Despite using the most conservative available settings to reject artifacts, the Brainstorm pipeline rejected all trials for some subjects (Fig. 5; Go/No-go: n = 4; Face: n = 14; Oddball n = 1). This is likely because Brainstorm is tailored for MEG processing, where artifacts' amplitude might differ. The FieldTrip pipeline failed to process some datasets (Go/No-go: n = 3; Face: n = 4) for which time-locking event latencies were not falling on data samples. Both the FieldTrip and Brainstorm tool developers have been notified of these issues, and we expect they will fix them.

Figure 5
figure 5

Different automated pipeline percentage of significant channels compared to unprocessed raw data for three datasets. The upper panels show the percentage of trials rejected and the standard deviation. The lower panels show the percentage of significant channels compared to unprocessed raw data. The red regions indicate the 95% CI, and the dots indicate individual subjects. See Fig. 2 for details regarding the ordinate scales.

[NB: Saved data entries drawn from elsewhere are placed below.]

theorem accessed_frame : s.accessed i = { s with
    pc := (s.accessed i).pc, dmem := (s.accessed i).dmem, idOccupied := (s.accessed i).idOccupied
    exOccupied := (s.accessed i).exOccupied, memOccupied := false, wbOccupied := true
    idStalled := (s.accessed i).idStalled, exStalled := (s.accessed i).exStalled
    memStalled := (s.accessed i).memStalled, wbStalled := (s.accessed i).wbStalled
    wbl := { ir := s.meml.ir, pc := s.meml.pc, val := s.memVal i }, flushed := (s.accessed i).flushed } := by
  rcases memActed_cases s i with ⟨-, -, ha⟩ | ⟨_, _, _, -, ha⟩ | ⟨-, -, ha⟩ | ⟨-, -, ha⟩ <;> rw [State.accessed, ha] <;> rfl

/-- MEM acting on anything but a control instruction. -/
theorem accessed_eq {i : Instr} (hctrl : isControl i = false) : s.accessed i = { s with
    dmem := match i with
      | .store v _ _ => Memory.write s.dmem (addrOf s.meml.alu) (s.x v)
      | _ => s.dmem
    memOccupied := false
    wbl := { ir := s.meml.ir, pc := s.meml.pc, val := s.memVal i }
    wbOccupied := true } := by
  cases i with
  | jmp imm8 => cases hctrl
  | beqz c imm8 => cases hctrl
  | _ => rfl

end

/-! ## Timing -/

/-- The state without its cycle and data-stall counters and the signals within a cycle: what waiting changes. -/
def State.untimed (s : State) : State :=
  { s with flushed := false, stage := .wb, stats := { s.stats with cycles := 0, dataStalls := 0 } }

/-- Timing does not bear on the update. -/
def Timeless (f : State → State) : Prop := ∀ s, (f s.untimed).untimed = (f s).untimed

section
variable {f g : State → State} {s t : State}

theorem Timeless.congr (hf : Timeless f) (h : s.untimed = t.untimed) : (f s).untimed = (f t).untimed := by
  rw [← hf s, h, hf t]

theorem Timeless.comp (hf : Timeless f) (hg : Timeless g) : Timeless fun s => f (g s) := fun s => hf.congr (hg s)

theorem Timeless.runIf {occ : State → Bool} (hf : Timeless f) (hocc : ∀ s : State, occ s.untimed = occ s) :
    Timeless (runIf occ f) := fun s => by
  cases hs : occ s
  · rw [runIf_of_empty hs, runIf_of_empty ((hocc s).trans hs)]; rfl
  · rw [runIf_of_occupied hs, runIf_of_occupied ((hocc s).trans hs), hf s]

end

theorem timeless_fetch : Timeless State.fetch := fun _ => rfl

theorem timeless_retired (i : Instr) : Timeless fun s => s.retired i := fun s => by
  simp only [retired_eq]
  rcases instrClass i with _ | c
  · rfl
  · cases c <;> rfl

theorem timeless_memActed (i : Instr) : Timeless fun s => s.memActed i := fun s => by
  have hresolve : (s.untimed.consumeMem.resolve s.meml.alu).untimed = (s.consumeMem.resolve s.meml.alu).untimed := by
    by_cases hpc : s.meml.alu = s.pc
    · rw [resolve_match s.consumeMem hpc, resolve_match s.untimed.consumeMem hpc]; rfl
    · rw [resolve_differ s.consumeMem hpc, resolve_differ s.untimed.consumeMem hpc]; rfl
  cases i with
  | jmp imm8 => exact hresolve
  | beqz c imm8 => exact hresolve
  | _ => rfl

theorem timeless_accessed (i : Instr) : Timeless fun s => s.accessed i := fun s => by
  have hdeposit : ∀ v, Timeless fun s => s.toWb v := fun _ _ => rfl
  have hval : s.untimed.memVal i = s.memVal i := memVal_congr rfl rfl i
  simp only [State.accessed, hval]
  exact (hdeposit _).congr (timeless_memActed i s)

theorem timeless_executed (i : Instr) : Timeless fun s => s.executed i := fun s => by
  have hres : result i s.untimed = result i s := result_congr (s := s.untimed) (t := s) rfl rfl rfl i
  simp only [State.executed, hres]
  rfl

theorem operands_congr {s t : State} {i : Instr} (h : ∀ r ∈ srcs i, s.x r = t.x r) : operands i s = operands i t := by
  cases i <;> simp_all [operands, srcs]

theorem timeless_issued (i : Instr) : Timeless fun s => s.issued i := fun s => by
  have hops : operands i s.untimed = operands i s := operands_congr fun _ _ => rfl
  simp only [State.issued, hops]
  cases isControl i <;> rfl

theorem timeless_runWb : Timeless State.runWb := Timeless.runIf (fun s => timeless_retired s.wbInstr s) fun _ => rfl
theorem timeless_runMem : Timeless State.runMem := Timeless.runIf (fun s => timeless_accessed s.memInstr s) fun _ => rfl
theorem timeless_runEx : Timeless State.runEx := Timeless.runIf (fun s => timeless_executed s.exInstr s) fun _ => rfl
theorem timeless_runId : Timeless State.runId := Timeless.runIf (fun s => timeless_issued s.idInstr s) fun _ => rfl

theorem timeless_drainMem : Timeless State.drainMem := timeless_runWb.comp timeless_runMem
theorem timeless_drainEx : Timeless State.drainEx := timeless_drainMem.comp timeless_runEx
theorem timeless_drainId : Timeless State.drainId := timeless_drainEx.comp timeless_runId
theorem timeless_drain : Timeless State.drain :=
  timeless_drainId.comp (timeless_drainEx.comp (timeless_drainMem.comp timeless_runWb))

/-! ## Actions of two stages on two instructions, in either order -/

/-- `i` neither reads nor writes the register that `j` writes. -/
def Independent (i j : Instr) : Prop := ∀ r, dst j = some r → r ∉ srcs i ∧ dst i ≠ some r

section
variable (s : State) {i j : Instr}

theorem busy_ext {s t : State} (h : ∀ r, s.isBusy r = t.isBusy r) : s.busy = t.busy :=
  Vector.ext fun i hi => h ⟨i, hi⟩

theorem fetch_retired (j : Instr) : s.fetch.retired j = (s.retired j).fetch := by rw [retired_eq, retired_eq]; rfl

theorem fetch_accessed (hj : isControl j = false) : s.fetch.accessed j = (s.accessed j).fetch := by
  have hval : s.fetch.memVal j = s.memVal j := memVal_congr rfl rfl j
  rw [accessed_eq _ hj, accessed_eq _ hj, hval]
  rfl

theorem fetch_executed (hj : isControl j = false) : s.fetch.executed j = (s.executed j).fetch := by
  have hres : result j s.fetch = result j s := by
    cases j with
    | jmp imm8 => cases hj
    | beqz c imm8 => cases hj
    | _ => rfl
  rw [State.executed, hres]
  rfl

theorem executed_retired (i j : Instr) : (s.executed i).retired j = (s.retired j).executed i := by
  have hres : result i (s.retired j) = result i s := by
    apply result_congr <;> rw [retired_frame]
  rw [State.executed, State.executed, hres, retired_eq, retired_eq]
  rfl

theorem issued_accessed (i : Instr) (hj : isControl j = false) : (s.issued i).accessed j = (s.accessed j).issued i := by
  have hval : (s.issued i).memVal j = s.memVal j := memVal_congr rfl rfl j
  have hops : operands i (s.accessed j) = operands i s := operands_congr fun r _ => by rw [accessed_eq _ hj]; rfl
  conv_rhs => rw [State.issued, hops, accessed_eq _ hj]
  rw [accessed_eq _ hj, hval]
  rfl

/-- The counter of a class and the control stalls are counted apart. -/
theorem counted_issued_stats (i j : Instr) :
    counted s.cfg (s.issued i).stats (instrClass j) = ((s.retired j).issued i).stats := by
  have hcfg : (s.retired j).cfg = s.cfg := by rw [retired_frame]
  have hstats : (s.retired j).stats = counted s.cfg s.stats (instrClass j) := by rw [retired_frame]
  simp only [State.issued, hstats, hcfg]
  cases isControl i
  · rfl
  · rcases instrClass j with _ | c
    · rfl
    · cases c <;> rfl

theorem issued_retired (h : Independent i j) : (s.issued i).retired j = (s.retired j).issued i := by
  have hops : operands i (s.retired j) = operands i s := operands_congr fun r hr => by
    rw [retired_x, if_neg fun ⟨hdst, _⟩ => (h r hdst).1 hr]
  have hregs : ((s.issued i).retired j).regs = (s.retired j).regs := by rw [retired_eq, retired_eq]; rfl
  have hbusy : ((s.issued i).retired j).busy = ((s.retired j).issued i).busy := busy_ext fun r => by
    rw [retired_isBusy, issued_isBusy, issued_isBusy, retired_isBusy]
    by_cases hj : dst j = some r
    · simp [hj, (h r hj).2]
    · simp [hj]
  have hcfg : (s.issued i).cfg = s.cfg := rfl
  rw [retired_frame, hregs, hbusy, hcfg, counted_issued_stats, State.issued, State.issued, hops, retired_frame]

end

/-! ## Which latches are empty -/

section
variable (s : State)

theorem runWb_frame : s.runWb = { s with
    regs := s.runWb.regs, busy := s.runWb.busy, wbOccupied := false, halted := s.runWb.halted, stats := s.runWb.stats } := by
  cases hocc : s.wbOccupied
  · rw [State.runWb, runIf_of_empty hocc, ← hocc]
  · rw [State.runWb, runIf_of_occupied hocc, retired_frame]

theorem runMem_frame : s.runMem = { s with
    pc := s.runMem.pc, dmem := s.runMem.dmem, idOccupied := s.runMem.idOccupied, exOccupied := s.runMem.exOccupied
    memOccupied := false, wbOccupied := s.runMem.wbOccupied, idStalled := s.runMem.idStalled
    exStalled := s.runMem.exStalled, memStalled := s.runMem.memStalled, wbStalled := s.runMem.wbStalled
    wbl := s.runMem.wbl, flushed := s.runMem.flushed } := by
  cases hocc : s.memOccupied
  · rw [State.runMem, runIf_of_empty hocc, ← hocc]
  · rw [State.runMem, runIf_of_occupied hocc, accessed_frame]

theorem runEx_frame : s.runEx = { s with
    exOccupied := false, exStalled := s.runEx.exStalled, meml := s.runEx.meml, memOccupied := s.runEx.memOccupied } := by
  cases hocc : s.exOccupied
  · rw [State.runEx, runIf_of_empty hocc, ← hocc]
  · rw [State.runEx, runIf_of_occupied hocc]; rfl

@[simp] theorem runWb_wbOccupied : s.runWb.wbOccupied = false := by rw [runWb_frame]
@[simp] theorem runWb_memOccupied : s.runWb.memOccupied = s.memOccupied := by rw [runWb_frame]
@[simp] theorem runWb_exOccupied : s.runWb.exOccupied = s.exOccupied := by rw [runWb_frame]
@[simp] theorem runWb_idOccupied : s.runWb.idOccupied = s.idOccupied := by rw [runWb_frame]
@[simp] theorem runMem_memOccupied : s.runMem.memOccupied = false := by rw [runMem_frame]
@[simp] theorem runEx_exOccupied : s.runEx.exOccupied = false := by rw [runEx_frame]
@[simp] theorem runEx_idOccupied : s.runEx.idOccupied = s.idOccupied := by rw [runEx_frame]

@[simp] theorem runId_idOccupied : s.runId.idOccupied = false := by
  cases hocc : s.idOccupied
  · rw [State.runId, runIf_of_empty hocc, hocc]
  · rw [State.runId, runIf_of_occupied hocc]; rfl

/-- MEM fills no younger latch. -/
theorem runMem_younger :
    (s.exOccupied = false → s.runMem.exOccupied = false) ∧ (s.idOccupied = false → s.runMem.idOccupied = false) := by
  cases hocc : s.memOccupied
  · rw [State.runMem, runIf_of_empty hocc]; exact ⟨id, id⟩
  · rw [State.runMem, runIf_of_occupied hocc, State.accessed]
    rcases memActed_cases s s.memInstr with ⟨-, -, ha⟩ | ⟨_, _, _, -, ha⟩ | ⟨-, -, ha⟩ | ⟨-, -, ha⟩ <;> rw [ha]
    · exact ⟨id, id⟩
    · exact ⟨id, id⟩
    · exact ⟨id, id⟩
    · exact ⟨fun _ => rfl, fun _ => rfl⟩

end

/-- No instruction that has issued is still in a latch. -/
abbrev State.issuedDone (s : State) : Prop := s.exOccupied = false ∧ s.memOccupied = false ∧ s.wbOccupied = false

section
variable {s : State}

theorem drainMem_of_empty (hmem : s.memOccupied = false) (hwb : s.wbOccupied = false) : s.drainMem = s := by
  rw [State.drainMem, State.runMem, runIf_of_empty hmem, State.runWb, runIf_of_empty hwb]

theorem drainEx_of_issuedDone (h : s.issuedDone) : s.drainEx = s := by
  obtain ⟨hex, hmem, hwb⟩ := h
  rw [State.drainEx, State.runEx, runIf_of_empty hex, drainMem_of_empty hmem hwb]

theorem drainId_of_drained (h : s.drained) : s.drainId = s := by
  obtain ⟨hid, hissued⟩ := h
  rw [State.drainId, State.runId, runIf_of_empty hid, drainEx_of_issuedDone hissued]

@[simp] theorem drainMem_memOccupied (s : State) : s.drainMem.memOccupied = false := by simp [State.drainMem]
@[simp] theorem drainMem_wbOccupied (s : State) : s.drainMem.wbOccupied = false := by simp [State.drainMem]

theorem drainMem_exOccupied (h : s.exOccupied = false) : s.drainMem.exOccupied = false := by
  rw [State.drainMem, runWb_exOccupied, (runMem_younger s).1 h]

theorem drainMem_idOccupied (h : s.idOccupied = false) : s.drainMem.idOccupied = false := by
  rw [State.drainMem, runWb_idOccupied, (runMem_younger s).2 h]

theorem drainEx_idOccupied (h : s.idOccupied = false) : s.drainEx.idOccupied = false :=
  drainMem_idOccupied (by rw [runEx_idOccupied, h])

theorem drainEx_issuedDone (s : State) : s.drainEx.issuedDone :=
  ⟨drainMem_exOccupied (runEx_exOccupied s), drainMem_memOccupied _, drainMem_wbOccupied _⟩

theorem drainId_drained (s : State) : s.drainId.drained := ⟨drainEx_idOccupied (runId_idOccupied s), drainEx_issuedDone _⟩

theorem drainIssued_idOccupied (h : s.idOccupied = false) : s.drainIssued.idOccupied = false :=
  drainEx_idOccupied (drainMem_idOccupied (by rw [runWb_idOccupied, h]))

theorem drain_of_idEmpty (h : s.idOccupied = false) : s.drain = s.drainIssued :=
  drainId_of_drained ⟨drainIssued_idOccupied h, drainEx_issuedDone _⟩

theorem drain_of_drained (h : s.drained) : s.drain = s := by
  obtain ⟨hid, hex, hmem, hwb⟩ := h
  rw [drain_of_idEmpty hid, State.drainIssued, State.runWb, runIf_of_empty hwb, drainMem_of_empty hmem hwb,
    drainEx_of_issuedDone ⟨hex, hmem, hwb⟩]

end

/-! ## The order of two stages does not matter -/

section
variable {s : State}

theorem fetch_runWb : s.fetch.runWb = s.runWb.fetch := runIf_comm rfl fun _ => fetch_retired s _

theorem fetch_runMem (hmem : ¬ s.ctrlInMem) : s.fetch.runMem = s.runMem.fetch :=
  runIf_comm rfl fun hocc => fetch_accessed s (Bool.eq_false_iff.2 fun hc => hmem ⟨hocc, hc⟩)

theorem fetch_runEx (hex : ¬ s.ctrlInEx) : s.fetch.runEx = s.runEx.fetch :=
  runIf_comm rfl fun hocc => fetch_executed s (Bool.eq_false_iff.2 fun hc => hex ⟨hocc, hc⟩)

For the Go/No-go and Oddball datasets, all pipelines led to a higher percentage of significant electrodes than no preprocessing (p < 0.0001). The EEGLAB pipeline performed best overall. It performed better than the high-pass 0.5 Hz pipeline for the Face (p < 0.004) and the Oddball dataset (p = 0.0008). The HAPPE, Brainstorm, Fieldtrip, and MNE pipelines did not perform significantly better than the high-pass 0.5 Hz pipeline for any of the datasets. The EEGLAB pipeline performed significantly better in pairwise comparisons with all other pipelines for the Face dataset (p < 0.006 except FieldTrip), and it performed better than all other pipelines for the Oddball dataset (p < 0.005 except Brainstorm). Fieldtrip performed significantly better than HAPPE (p = 0.01) for the Go/No-go dataset. We noted no other pairwise significant comparison.

We did not implement fine-tuning for any pipeline. It is important to note that we used the recommended values for most pipelines (see “Methods” section). Exceptions were as follows. (1) For EEGLAB, channel correlation was set to 0.9 instead of the 0.85 default (“Artifact rejection methods” section). (2) For HAPPE, we used a 150-microvolt threshold. (3) For Brainstorm, the sensitivity was decreased to 5 instead of 3 (default) for both low and high-frequency artifact rejection, and trial rejection was set to more conservative − 200 to 200 instead of − 100 to 100 microvolt range (default); For FieldTrip and MNE, we use all default parameter values (see “Methods” section).

Discussion

In a previous report, we used the percentage of data rejected by clean_rawdata5 and the number of brain components isolated by ICLabel4 as indicators of data quality1. However, since they are part of existing processing pipelines, these methods cannot be used as ground truth to assess the true quality of EEG data and benchmark pipelines.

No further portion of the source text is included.